Derivative Action Dismissed for Failure to Plead Demand Futility With Particularity

On February 13, 2018, the First Department issued a decision in Retirement Plan for Gen. Empls. of the City of N. Miami Beach v. McGraw, 2018 NY Slip Op. 01027, dismissing a derivative action for failure to plead demand futility with particularity, explaining:

The motion court correctly dismissed the complaint, as plaintiffs failed to adequately plead, with particularity, that the demand requirement, pursuant to Business Corporation Law ยง 626(c), was excused.

Plaintiffs’ claim that six of the 12 members of the then current board of directors were self-interested is insufficient. Four of these director defendants are alleged to be interested based solely on ties with companies that received credit ratings from S & P, with no explanation as to how these affiliations compromised their independence in evaluating a demand. The mere fact of director defendant Robert McGraw’s fraternal relationship with director defendant Harold McGraw III, whom the complaint does not directly implicate in any misconduct, is insufficient to establish control. The claim of self-interest for the sixth director defendant, based upon a role at S & P which began in 2011, long after the alleged misconduct, is also insufficient.

Plaintiffs’ claims that the board of directors failed to fully inform themselves about S & P’s ratings of RMBS and CDOs, that they turned a blind eye to various red flags, and that their abdication of oversight of S & P’s business practices was so egregious that it could not constitute a valid exercise of business judgment, also lack the requisite particularity.

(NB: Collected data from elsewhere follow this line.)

-- ==== Sys2Proof/Tests/Slice0.lean ====
section
/-! SUPPORT. Tests on fixed values, and for every statement with hypotheses a witness that meets them. Every expected value is
taken from `95_test_vectors.md` (section numbers below are that file's), from an example of the rule named, or is
worked out by hand from the rule. -/

namespace Sys2Proof.Tests

open Sys2Proof.Machine

/-! ### Helpers -/

/-- One field after an instruction, if it goes on. -/
def after {α : Type} (i : Instr) (s : State) (f : State → α) : Option α :=
  match exec i s with
  | .next t => some (f t)
  | .fault _ | .refused _ => none

/-- One field after a step, if it goes on. -/
def stepped {α : Type} (s : State) (f : State → α) : Option α :=
  match step s with
  | .next t => some (f t)
  | .fault _ | .refused _ => none

/-- A space that holds these bytes from 0 on. -/
def mem (xs : List Byte) : Memory := writeBytes [] 0 xs

/-- A call descriptor. -/
def descOf (op : Op) (w r : BitVec 32) (key payload : List Byte) : Descriptor where
  op := op
  wReq := w
  rReq := r
  bIn := BitVec.ofNat 32 key.length
  key := key
  pIn := BitVec.ofNat 32 payload.length
  payload := payload

/-- A state inside a call whose parameters have been latched. -/
def call (op : Op) (w : WordSize) (r : Nat) (key payload : List Byte) : State :=
  { State.reset with
    busy := true, desc := some (descOf op (BitVec.ofNat 32 w.bits) (BitVec.ofNat 32 r) key payload),
    w := some w, r := some r, blen := some key.length, key := mem key }

/-- The same with a loaded buffer. -/
def withBuf (s : State) (xs : List Byte) : State := { s with buf := mem xs, len := some xs.length }

/-- The configuration with a `BUF_CAP` of 16 bytes. -/
def smallConfig : Config := { defaultConfig with bufCap := some 16 }

/-- `KEXP(16, 1, 6B)` (section 2.4). -/
def sched16 : List Nat := [0x0DAB, 0xC781, 0xB49F, 0x5931]

/-- A block of the example of section 2.5 inside a call of `ENC_BYTES` or `DEC_BYTES`. -/
def blockState (op : Op) (a b : Nat) : State :=
  { withBuf (call op .w16 1 [0x6B#8] [0x41#8, 0x42#8, 0x43#8, 0x44#8]) [0x41#8, 0x42#8, 0x43#8, 0x44#8] with
    sch := sched16, blk := some 0, a := some a, b := some b, rc := some 1 }

/-- Ready for a call: the registers and windows HOST has written (program P2's parameters with a one-byte key). -/
def ready : State :=
  { State.reset with
    wIn := 32#32, rIn := 12#32, klenIn := 1#32, plenIn := 2#32, keymem := mem [0x6B#8],
    inmem := mem [0x41#8, 0x42#8],
    supply :=
      { wIn := some 32#32, rIn := some 12#32, klenIn := some 1#32, plenIn := some 2#32, key := mem [0x6B#8],
        payload := mem [0x41#8, 0x42#8] } }

/-- A call in the middle of a round. -/
def roundState : State :=
  { blockState .encBytes 0x4FEC 0x0BC4 with ph := 0x0D#5 }

/-! ### Decoding: words written out from the tables of R81 and R83 -/

theorem test_decode_commands :
    decode ⟨.command, 0b00000001#8⟩ = .ok .encrypt ∧ decode ⟨.command, 0b00000010#8⟩ = .ok .decrypt ∧
      decode ⟨.command, 0b00000011#8⟩ = .ok .encBytes ∧ decode ⟨.command, 0b00000100#8⟩ = .ok .decBytes := by
  decide

theorem test_decode_phases_low :
    [0b00000, 0b00001, 0b00010, 0b00011, 0b00100, 0b00101, 0b00110, 0b00111, 0b01000, 0b01001, 0b01010,
        0b01011].map (decodeTableWord 5) =
      [some .idle, some .validate, some .ksel, some .kpack, some .sinit, some .kmix0, some .kmix,
        some .loadp, some .hexdec, some .lenchk, some .pad, some .blkld] := by decide

theorem test_decode_phases_high :
    [0b01100, 0b01101, 0b01110, 0b01111, 0b10000, 0b10001, 0b10010, 0b10011, 0b10100, 0b10101, 0b10110,
        0b10111].map (decodeTableWord 5) =
      [some .enc0, some .enca, some .encb, some .blkst, some .decb, some .deca, some .dec0,
        some .unpad, some .hexenc, some .storep, some .finish, some .fail] := by decide

/-- Log 8: a table word of a whole byte. -/
theorem test_decode_table_byte :
    [0x01, 0x04, 0x05, 0x17, 0x18, 0x81].map (decodeTableWord 8) =
      [some .encrypt, some .decBytes, some .kmix0, some .fail, none, none] := by decide

/-- R90: illegal `CMD` values and reserved `PH` codes, by name. -/
theorem test_decode_rejects :
    decode ⟨.command, 0x00#8⟩ = .error (.illegalCommand 0x00#8) ∧
      decode ⟨.command, 0x05#8⟩ = .error (.illegalCommand 0x05#8) ∧
      decode ⟨.command, 0x10#8⟩ = .error (.illegalCommand 0x10#8) ∧
      decode ⟨.command, 0x81#8⟩ = .error (.illegalCommand 0x81#8) ∧
      decode ⟨.phase, 0x18#8⟩ = .error (.reservedPhase 0x18#5) ∧
      decode ⟨.phase, 0x1F#8⟩ = .error (.reservedPhase 0x1F#5) ∧
      decode ⟨.phase, 0x20#8⟩ = .error (.notFiveBits 0x20#8) := by decide

theorem test_fetch_command : step (State.reset.withFetchWord 8 0x03) = exec .encBytes { State.reset with cmd := some 3#8, fresh := 1 } := rfl

theorem test_fetch_phase : step (State.reset.withFetchWord 5 0x05) = exec .kmix0 { State.reset with ph := 5#5 } := rfl

/-! ### Well-formedness -/

theorem smoke_wf_code : (Code.mk .phase 0x20#8).wf = false ∧ (Code.mk .phase 0x1F#8).wf = true := by decide

theorem smoke_wf_magic_even : Config.wf { defaultConfig with magic := { defaultMagic with m16 := ⟨0xB7E0, 0x9E37⟩ } } = false := by
  decide

theorem smoke_wf_magic_wide : Config.wf { defaultConfig with magic := { defaultMagic with m32 := ⟨0xB7E15163, 0x19E3779B9⟩ } } = false := by
  decide

theorem smoke_wf_buf_cap :
    Config.wf { defaultConfig with bufCap := some 0 } = false ∧ Config.wf { defaultConfig with bufCap := some 17 } = false ∧
      Config.wf smallConfig = true ∧ Config.wf defaultConfig = true := by decide

theorem smoke_wf_move :
    (HostMove.writeKeymem 255 0#8).wf smallConfig = false ∧ (HostMove.writeKeymem 254 0#8).wf smallConfig = true ∧
      (HostMove.writeInmem 32 0#8).wf smallConfig = false ∧ (HostMove.writeInmem 31 0#8).wf smallConfig = true ∧
      (HostMove.readOutmem 32).wf smallConfig = false ∧ (HostMove.readOutmem 31).wf smallConfig = true := by decide

/-- No instruction is ill formed (R83, R81): none has an operand field. -/
theorem smoke_wf_instr : Instr.encrypt.wf = true ∧ Instr.fail.wf = true := by decide

/-! ### Arithmetic (section 2.1) -/

theorem test_add_sub :
    addW .w16 0xFFFF 0x0001 = 0 ∧ addW .w16 0xB7E1 0x9E37 = 0x5618 ∧ subW .w16 0x0000 0x0001 = 0xFFFF ∧
      subW .w16 0x1234 0x1235 = 0xFFFF ∧ addW .w32 0xFFFFFFFF 0xFFFFFFFF = 0xFFFFFFFE ∧
      subW .w32 0 0xFFFFFFFF = 1 ∧ addW .w64 0xFFFFFFFFFFFFFFFF 2 = 1 := by decide

theorem test_rotl :
    rotl .w16 0x8001 1 = 0x0003 ∧ rotl .w16 0x8001 0 = 0x8001 ∧ rotl .w16 0x8001 15 = 0xC000 ∧
      rotl .w16 0x1234 4 = 0x2341 ∧ rotl .w32 0x80000001 31 = 0xC0000000 ∧
      rotl .w32 0x12345678 8 = 0x34567812 ∧ rotl .w64 0x8000000000000000 63 = 0x4000000000000000 := by decide

theorem test_rotr :
    rotr .w16 0x8001 1 = 0xC000 ∧ rotr .w16 0x8001 0 = 0x8001 ∧ rotr .w16 0x8001 15 = 0x0003 ∧
      rotr .w16 0xB7E1 3 = 0x36FC ∧ rotr .w32 0x12345678 8 = 0x78123456 ∧
      rotr .w64 0x0123456789ABCDEF 4 = 0xF0123456789ABCDE := by decide

theorem test_amount :
    amount .w16 0xBF0D = 13 ∧ amount .w32 0xF0CCA32A = 10 ∧ amount .w64 0x96398E74CC123755 = 21 := by decide

theorem test_bytes :
    leWord [0x41#8, 0x42#8] = 0x4241 ∧ leWord [0x48#8, 0x65#8, 0x6C#8, 0x6C#8] = 0x6C6C6548 ∧
      leBytes 2 0xBAA6 = [0xA6#8, 0xBA#8] ∧ leBytes 4 0xB5E97378 = [0x78#8, 0x73#8, 0xE9#8, 0xB5#8] := by decide

/-- Section 2.2: the sizes of R8. -/
theorem test_sizes :
    (scheduleLength 12, keyWords .w32 7, mixCount .w32 12 7, blockBytes .w32) = (26, 2, 78, 8) ∧
      (scheduleLength 255, keyWords .w64 255, mixCount .w64 255 255, blockBytes .w64) = (512, 32, 1536, 16) ∧
      (scheduleLength 0, keyWords .w16 255, mixCount .w16 0 255) = (2, 128, 384) ∧
      (keyWords .w32 0, mixCount .w16 0 0) = (1, 6) := by decide

/-- R82. -/
theorem test_wsel : (WordSize.w16.sel, WordSize.w32.sel, WordSize.w64.sel) = (0b00#2, 0b01#2, 0b10#2) := by decide

/-! ### Commands -/

/-- R106: `ENCRYPT` starts a call and latches the descriptor. -/
theorem test_encrypt :
    after .encrypt ready (fun t => (t.ph, statusReg t, t.desc)) =
      some (0x01#5, 0x01#8, some (descOf .encrypt 32#32 12#32 [0x6B#8] [0x41#8, 0x42#8])) := by decide

theorem test_decrypt : after .decrypt ready (fun t => (t.ph, t.desc.map (·.op))) = some (0x01#5, some .decrypt) := by decide

/-- R106: the flags and the result of the last call are cleared. -/
theorem test_encBytes :
    after .encBytes { ready with done := true, err := true, errcode := 3#8, olen := 7#32 }
        (fun t => (statusReg t, t.errcode, t.olen, t.desc.map (·.op))) =
      some (0x01#8, 0#8, 0#32, some .encBytes) := by decide

/-- R248: ignored while `BUSY = 1`. -/
theorem test_decBytes_busy :
    stepped { call .encrypt .w16 0 [] [] with ph := 0x02#5, host := [.writeCmd 4#8] } (fun t => (t.ph, t.desc.map (·.op))) =
      some (0x02#5, some .encrypt) := by decide

theorem test_decBytes : after .decBytes ready (fun t => (t.ph, t.desc.map (·.op))) = some (0x01#5, some .decBytes) := by decide

/-- R41: `IDLE` without a `CMD` write stays. -/
theorem test_idle : after .idle ready (fun t => (t.ph, t.busy, t.wIn)) = some (0x00#5, false, 32#32) := by decide

/-- R90: an illegal `CMD` value goes to `FAIL` with `E_ARG`. -/
theorem test_idle_illegal :
    stepped { ready with host := [.writeCmd 0x81#8] } (fun t => (t.ph, t.kind, t.desc)) =
      some (0x17#5, some .arg, none) := by decide

/-! ### Validation (section 2.2) -/

/-- A descriptor with a key of `b` bytes, of which at most 255 are latched. -/
def validateDesc (w r : BitVec 32) (b : Nat) : Descriptor :=
  { descOf .encrypt w r (List.replicate (min b 255) 0x6B#8) [] with bIn := BitVec.ofNat 32 b }

/-- The state in which `VALIDATE` runs. -/
def validateState (w r : BitVec 32) (b : Nat) : State :=
  { State.reset with ph := 0x01#5, busy := true, desc := some (validateDesc w r b) }

theorem test_validate :
    after .validate (validateState 32#32 12#32 7) (fun t => (t.w, t.r, t.blen, t.key.length, t.ph)) =
      some (some .w32, some 12, some 7, 7, 0x07#5) := by decide

theorem test_validate_fails :
    [validateState 24#32 300#32 256, validateState 0xFFFFFFE0#32 12#32 7, validateState 65552#32 12#32 7,
        validateState 32#32 300#32 256, validateState 32#32 0xFFFFFFFF#32 7,
        validateState 32#32 12#32 256].map (fun s => after .validate s (·.kind)) =
      [some (some .wordSize), some (some .wordSize), some (some .wordSize), some (some .rounds),
        some (some .rounds), some (some .keyLen)] := by decide

theorem test_ksel :
    after .ksel (call .encrypt .w32 12 [] []) (fun t => (t.p, t.q, t.ph)) =
      some (some 0xB7E15163, some 0x9E3779B9, 0x03#5) := by decide

theorem test_ksel_64 :
    after .ksel (call .encrypt .w64 12 [] []) (fun t => (t.p, t.q)) =
      some (some 0xB7E151628AED2A6B, some 0x9E3779B97F4A7C15) := by decide

/-! ### Key schedule (sections 2.3, 2.4) -/

/-- The key `"testkey"`. -/
def testkey : List Byte := [0x74#8, 0x65#8, 0x73#8, 0x74#8, 0x6B#8, 0x65#8, 0x79#8]

theorem test_kpack :
    after .kpack (call .encrypt .w32 12 testkey []) (fun t => (t.l, t.ph)) =
      some ([0x74736574, 0x0079656B], 0x04#5) := by decide

theorem test_kpack_16 :
    after .kpack (call .encrypt .w16 12 testkey []) (·.l) = some [0x6574, 0x7473, 0x656B, 0x0079] ∧
      after .kpack (call .encrypt .w16 12 [] []) (·.l) = some [0] := by decide

theorem test_sinit :
    after .sinit { call .encrypt .w16 1 [] [] with p := some 0xB7E1, q := some 0x9E37 } (fun t => (t.sch, t.ph)) =
      some ([0xB7E1, 0x5618, 0xF44F, 0x9286], 0x05#5) := by decide

theorem test_sinit_no_rounds :
    after .sinit { call .encrypt .w64 0 [] [] with p := some 0xB7E151628AED2A6B, q := some 0x9E3779B97F4A7C15 } (·.sch) =
      some [0xB7E151628AED2A6B, 0x5618CB1C0A37A680] := by decide

theorem test_kmix0 :
    after .kmix0 (call .encrypt .w16 0 [] []) (fun t => ([t.ka, t.kb, t.i, t.j, t.n], t.ph)) =
      some ([some 0, some 0, some 0, some 0, some 0], 0x06#5) := by decide

/-- Section 2.4, `w = 16`, `r = 0`, empty key, iteration `N = 2`: both sums carry. -/
def mixState2 : State :=
  { withBuf (call .encBytes .w16 0 [] []) [] with
    ph := 0x06#5, sch := [0xBF0D, 0x6836], l := [0xFC6B], ka := some 0x6836, kb := some 0xFC6B, i := some 0,
    j := some 0, n := some 2 }

theorem test_kmix :
    after .kmix mixState2 (fun t => (t.sch, t.l, [t.ka, t.kb, t.i, t.j, t.n], t.ph)) =
      some ([0x1D71, 0x6836], [0x7164], [some 0x1D71, some 0x7164, some 1, some 0, some 3], 0x06#5) := by decide

/-- The same call, iteration `N = 5`, the last: the schedule is final, and `PAD` is next (R100). -/
def mixState5 : State :=
  { mixState2 with sch := [0x7865, 0xB85F], l := [0x55BA], ka := some 0x7865, kb := some 0x55BA, i := some 1, n := some 5 }

theorem test_kmix_last :
    after .kmix mixState5 (fun t => (t.sch, t.l, t.i, t.n, t.ph)) =
      some ([0x7865, 0x33F4], [0x37DA], some 0, some 6, 0x0A#5) := by decide

/-! ### Loading -/

theorem test_loadp :
    after .loadp (call .encrypt .w32 12 [] [0x48#8, 0x65#8, 0x6C#8, 0x6C#8, 0x6F#8]) (fun t => (t.buf, t.len, t.ph)) =
      some (mem [0x48#8, 0x65#8, 0x6C#8, 0x6C#8, 0x6F#8], some 5, 0x02#5) := by decide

The board’s regular meetings demonstrate that they were fulfilling their fiduciary obligations. Further, S & P took responsive action to the subpoenas and lawsuits filed, beginning in August 2007, concerning S & P’s rating of RMBS and CDOs, by, among other things, downgrading thousands of securities and announcing new measures to strengthen their ratings criteria and improve transparency.

(Internal quotations and citations omitted).

This decision illustrates the special pleading requirements for derivative actions (where a shareholder brings an action on behalf of a corporation). Contact Schlam Stone & Dolan partner John Lundin at jlundin@schlamstone.com if you or a client have questions regarding bringing an action on behalf of a corporation or other business entity.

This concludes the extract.